Task: Print, in exact form, the lines below from the one containing "structure TileFifo where" through the one containing "R186, R189). -/", and omit all others.

Dataset excerpts:

-- ==== Sys2Proof/Machine/State.lean ====
section
/-! DEFINITION. The state of the LZ9264 as plain data, block by block, and its value at reset; the faults and
refusals. Structures of one block stand together, each with its reset value. -/

namespace Sys2Proof.Machine

/-! ### Power, reset, start, pins (02, 03) -/

/-- What supplies the device (R64): all rails, VAON alone, or nothing. -/
inductive Supply where
  | on | standby | off
deriving DecidableEq, Repr

/-- START_STATUS.PHASE (R84). -/
inductive Phase where
  | rom | keystoneLoad | clocks | trowel | courseLoad | ports | running | footing
deriving DecidableEq, Repr

/-- The start record in flash (R86). -/
structure StartRecord where
  count : Nat
  phase : BitVec 4
  code  : BitVec 8
  param : Reg32
  number : Reg32
deriving DecidableEq, Repr

/-- The doze machinery (R66 to R70): blocks that a request still waits for, its time, gated CAN controllers
and ports, and the end of DOZE_TIMER. Gated courses are in `Course.gatedAt`. -/
structure Doze where
  waitCourses : BitVec 13
  waitCans    : BitVec 8
  since       : Nat
  cans  : BitVec 8
  ports : BitVec 32
  timerEnd : Option Nat
deriving DecidableEq, Repr

/-- The wake settings of a CAN controller in the wake domain (R373): WAKE_EN, WAKE_MODE, and the IDE, identifier and mask of the
wake frame. -/
structure WakeCfg where
  en    : Bool
  frame : Bool
  ide   : Bool
  id    : BitVec 29
  mask  : BitVec 29
deriving DecidableEq, Repr

/-- Supply, resets, the start sequence and the wake domain (R64 to R92). -/
structure Power where
  supply : Supply
  /-- Some rail has left its range since the last time the recorder SRAM was good (R80, R478). -/
  sramLost : Bool
  /-- RST_N is low (R43). -/
  rstLow : Bool
  tap    : TapInstr
  phase  : Phase
  /-- START_STATUS.CAUSE. -/
  cause  : BitVec 4
  startCount : BitVec 4
  fwSrc    : Bool
  fallback : Bool
  strapFault : Bool
  calDefault : Bool
  degraded : Bool
  bootSel  : BitVec 2
  /-- The keystone waits for firmware over PCIe, since this tick (R85). -/
  pcieWait : Option Nat
  /-- A cause has been recorded for the failure of the start in progress (R91). -/
  failRecorded : Bool
  /-- FAULT_N is asserted (R43, R87). -/
  fault  : Bool
  stbyReady : Bool
  /-- The STANDBY sequence of R72 runs. -/
  stbySeq   : Bool
  /-- WAKE_SRC (R75) and the wake settings of CAN0 to CAN7 copied at step 6 of R72. -/
  wakeSrc : Reg32
  wakeCfg : List WakeCfg
  /-- The WAKE pin is high. -/
  wakePin : Bool
  doze   : Doze
  /-- The tick at which the readings above 125 °C began (R511). -/
  hotFrom : Option Nat
  /-- The calibration page as phase CLOCKS read it (R84, R499). -/
  calPage : List Byte
  startRec : StartRecord
  /-- LC_STATUS as the boot ROM loaded it in phase ROM (R469). -/
  lcStatus : Reg32
deriving DecidableEq, Repr

def Doze.reset : Doze := { waitCourses := 0, waitCans := 0, since := 0, cans := 0, ports := 0, timerEnd := none }

def StartRecord.blank : StartRecord := { count := 0, phase := 0, code := 0, param := 0, number := 0 }

/-- The device as RST_N holds it in its first start (R43, R84; logs 3, 6 and 7). -/
def Power.reset : Power :=
  { supply := .on, sramLost := true, rstLow := true, tap := .idcode, phase := .rom, cause := 0, startCount := 0,
    fwSrc := false, fallback := false, strapFault := false, calDefault := false, degraded := false, bootSel := 0,
    pcieWait := none, failRecorded := false, fault := true, stbyReady := false, stbySeq := false, wakeSrc := 0,
    wakeCfg := [], wakePin := false, doze := .reset, hotFrom := none, calPage := [], startRec := .blank, lcStatus := 0 }

/-- The pins that carry a level of their own (R43, R48, R52, R54). -/
structure Pins where
  pfailLow : Bool
  vhold    : Bool
  leaseIn  : Bool
  leaseOut : Bool
  /-- Levels of BYP_A_EN and BYP_B_EN, and the tick from which each may rise again (R48). -/
  bypA : Bool
  bypB : Bool
  bypALow : Nat
  bypBLow : Nat
  ppsOut : Bool
  /-- The PCIe link of the host port is up (R256). -/
  pcieUp : Bool
deriving DecidableEq, Repr

def Pins.reset : Pins :=
  { pfailLow := false, vhold := true, leaseIn := false, leaseOut := false, bypA := false, bypB := false, bypALow := 0,
    bypBLow := 0, ppsOut := false, pcieUp := false }

/-! ### Bricks (04, 05) -/

/-- BRK_STATUS.STATE (R171). -/
inductive BrickRun where
  | idle | running | waiting | halted | stopped
deriving DecidableEq, Repr

/-- The watchdog of a brick (R158 to R161). `left` cycles remained at root time `since`; it counts while the
brick runs or waits. -/
structure Watchdog where
  period  : BitVec 15
  lock    : Bool
  left    : Nat
  since   : Nat
  pending : Bool
  /-- A watchdog trap has been taken and no kick has followed (R160). -/
  trapped : Bool
deriving DecidableEq, Repr

/-- INJ_WORDS, INJ_CTRL and INJ_CYCLE (R162 to R165, R171). -/
structure Injection where
  words  : Reg32
  busy   : Bool
  result : BitVec 4
  cycle  : Nat
deriving DecidableEq, Repr

/-- A compare armed by a write of TIME_CMP2 (R518): the domain that TIME_SEL named and the compare time. -/
structure ArmedCompare where
  sel : BitVec 2
  ns  : Nat
  sec : Nat
deriving DecidableEq, Repr

/-- A transmit segment: FM_TXA, FM_TXB and FM_TXC (R215, R222). -/
structure TxSeg where
  addr : Word
  b    : Word
deriving DecidableEq, Repr

/-- The frame-mover queues of a brick (R215 to R223). -/
structure FmQueue where
  rxa   : Word
  txa   : Word
  txb   : Word
  /-- Receive buffers handed over, oldest first: address and FM_RXL. -/
  bufs  : List (Word × Word)
  /-- Receive completions, oldest first: buffer address and FM_RXC1. -/
  rxc   : List (Word × Word)
  rxc1  : Word
  /-- Segments pushed since the last LAST, oldest first. -/
  segs  : List TxSeg
  /-- Transmit completions, oldest first. -/
  txc   : List Word
  stat  : BitVec 4
  nobuf : Word
  /-- What FM_NOBUF held when it was last read (R7). -/
  nobufShadow : Word
  seqno : BitVec 8
deriving DecidableEq, Repr

/-- The private I/O registers of a brick (R156, R157, R173, R518). -/
structure BrickIo where
  /-- TIME_W0 to TIME_W5 as latched, W0 in the low word. -/
  timeLatch : BitVec 96
  timeSel   : BitVec 2
  cmp0 : Word
  cmp1 : Word
  cmp2 : Word
  armed : Option ArmedCompare
  /-- CONF_HI(m) as latched. -/
  confHi : Vector Word 8
  /-- The latched event lines at their bits 11 to 15 (R157). -/
  events : Word
  /-- The level lines as the journal last recorded them (R487). -/
  levels : Word
deriving DecidableEq, Repr

/-- A brick: the architectural state of R93, its instruction memory and prefetch (R96, R144), its place in
time, and what R157 to R172 add. -/
structure Brick where
  g      : Vector Word 16
  pc     : Word
  /-- The return stack, entry 0 (the oldest) first; its length is RSD (R119, R171). -/
  rstk   : List Word
  repc   : Word
  tpc    : Word
  tcause : Word
  tinfo  : Word
  trepc  : Word
  trep   : Bool
  inTrap : Bool
  /-- The instruction at the PC is being repeated (R124). -/
  inRep  : Bool
  /-- CYCHI and CYCMID as latched by a read of CYCLO (R121). -/
  cycLatch : BitVec 32
  imem   : Memory
  /-- Words from the PC on that FE has read: the instruction in DE and the prefetch buffer (R144, R145). -/
  pre    : List Word
  /-- The root time up to which FE has filled the buffer. -/
  feAt   : Nat
  /-- The root time at which the next instruction issues (R104). -/
  ready  : Nat
  run    : BrickRun
  stopCause : BitVec 2
  waitD    : BitVec 4
  waitMask : Word
  haltReq  : Bool
  stopReq  : Bool
  /-- BRK_CTRL.RUN and BRK_CTRL.BKPT_HALT (R171). -/
  runBit   : Bool
  bkptHalt : Bool
  wd  : Watchdog
  inj : Injection
  io  : BrickIo
  fm  : FmQueue
deriving DecidableEq, Repr

def Watchdog.reset : Watchdog :=
  { period := 0, lock := false, left := 0, since := 0, pending := false, trapped := false }

def Injection.reset : Injection := { words := 0, busy := false, result := 0, cycle := 0 }

def FmQueue.reset : FmQueue :=
  { rxa := 0, txa := 0, txb := 0, bufs := [], rxc := [], rxc1 := 0, segs := [], txc := [], stat := 0, nobuf := 0,
    nobufShadow := 0, seqno := 0 }

def BrickIo.reset : BrickIo :=
  { timeLatch := 0, timeSel := 0, cmp0 := 0, cmp1 := 0, cmp2 := 0, armed := none, confHi := Vector.replicate 8 0,
    events := 0, levels := 0 }

/-- A brick after a DEVICE reset (R94, R171, R173). -/
def Brick.reset : Brick :=
  { g := Vector.replicate 16 0, pc := 0, rstk := [], repc := 0, tpc := 0, tcause := 0, tinfo := 0, trepc := 0,
    trep := false, inTrap := false, inRep := false, cycLatch := 0, imem := [], pre := [], feAt := 0, ready := 0,
    run := .idle, stopCause := 0, waitD := 0, waitMask := 0, haltReq := false, stopReq := false, runBit := false,
    bkptHalt := false, wd := .reset, inj := .reset, io := .reset, fm := .reset }

/-! ### Tiles (06) -/

/-- TILE_STATUS.STATE (R201). -/
inductive TileRun where
  | reset | stopped | running | waiting | stalledTx | stalledRx
deriving DecidableEq, Repr

/-- A tile FIFO (R192, R193, R196). Each element is a bank that the writer has passed on, with the root time
from which the reader sees it; in native mode a bank is one word. `freed` holds the root times at which stages
or banks freed by the reader become visible to the writer. -/
structure TileFifo where
  banks : List (List Word × Nat)
  /-- The words in the bank that the writer fills (compatibility mode only). -/
  part  : List Word
  freed : List Nat
  /-- The last word popped. -/
  last  : Word
deriving DecidableEq, Repr

/-- The tile instruction in progress over more than one event (R184, R186, R189). -/
inductive TileOp where
  | waitp (kind : BitVec 3) (pin : BitVec 2)
  /-- HOLD: tile cycles left from the tile edge `edge` on. -/
  | hold (left : Nat)
  /-- SHF: its mode, and whether an automatic put of the bit just shifted still waits for room (R189). -/
  | shf (mode : BitVec 2) (putWaits : Bool)
  | get (half : Bool)
  | put (half endFlag : Bool)
deriving DecidableEq, Repr

/-- A tile (R175) with its registers (R198, R199). -/
structure Tile where
  prog : Vector Word 32
  pc   : BitVec 5
  sr   : BitVec 32
  c0   : Word
  c1   : Word
  scnt : Word
  ob   : Nat
  ib   : Nat
  lvl  : BitVec 4
  dir  : BitVec 4
  /-- The step in force, the step that a write of TILE_STEP_HI has formed, and the two registers (R177). -/
  step     : Nat
  stepNext : Nat
  stepLo   : Word
  stepHi   : BitVec 8
  /-- The accumulator as it stands at the root time `edge`, at which the next tile cycle begins (R176). -/
  acc  : Nat
  edge : Nat
  tx   : TileFifo
  rx   : TileFifo
  txLast : Word
  run  : TileRun
  cur  : Option TileOp
  /-- The end of the two clk_periph cycles of a TILE reset (R207). -/
  holdEnd : Option Nat
  /-- TILE_CTL.RUN, TILE_CTL.COMPAT, and the mode in force (R197). -/
  runBit : Bool
  compatNext : Bool
  compat : Bool
  illegal     : Bool
  partialLost : Bool
  rxOver  : Bool
  txUnder : Bool
  rxUnder : Bool
  txOver  : Bool
  injResult : BitVec 2
  inj   : Option Word
  paddr : BitVec 5
  cfg0  : Word
  cfg1  : Word
  pinmap : Reg32
  /-- The clk_periph cycle of the last write by the brick and the register it wrote, for R200. -/
  brickWrite : Option (Nat × Nat)
deriving DecidableEq, Repr

def TileFifo.reset : TileFifo := { banks := [], part := [], freed := [], last := 0 }

/-- A tile after a DEVICE reset (R198, R201, R207); its program memory is not reset (log 13). -/
def Tile.reset : Tile :=
  { prog := Vector.replicate 32 0, pc := 0, sr := 0, c0 := 0, c1 := 0, scnt := 0, ob := 0, ib := 0, lvl := 0, dir := 0,
    step := 0x800000, stepNext := 0x800000, stepLo := 0, stepHi := 0x80, acc := 0, edge := 0, tx := .reset, rx := .reset,
    txLast := 0, run := .stopped, cur := none, holdEnd := none, runBit := false, compatNext := false, compat := false,
    illegal := false, partialLost := false, rxOver := false, txUnder := false, rxUnder := false, txOver := false,
    injResult := 0, inj := none, paddr := 0, cfg0 := 0, cfg1 := 0, pinmap := 0, brickWrite := none }

/-! ### Mailboxes (15) -/

/-- MB_STATUS.STATE with the lock holder and the time of the grant (R437, R438). -/
inductive MbState where
  | empty
  | locked (holder : Nat) (since : Nat)
  | full
deriving DecidableEq, Repr

/-- A mailbox (R437). Parties are their numbers. -/
structure Mailbox where
  data : Vector Reg32 8
  st   : MbState
  sender : Nat
  epoch  : BitVec 4
  len    : Nat
  crossed   : Bool
  discarded : Bool
  dcount    : BitVec 4
  bell      : Bool
  lockLost  : Bool
  recv      : BitVec 8
  /-- The root time of the post, for the order in which the keystone takes requests (R458). -/
  postedAt  : Nat
deriving DecidableEq, Repr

Result for this task:
structure TileFifo where
  banks : List (List Word × Nat)
  /-- The words in the bank that the writer fills (compatibility mode only). -/
  part  : List Word
  freed : List Nat
  /-- The last word popped. -/
  last  : Word
deriving DecidableEq, Repr

/-- The tile instruction in progress over more than one event (R184, R186, R189). -/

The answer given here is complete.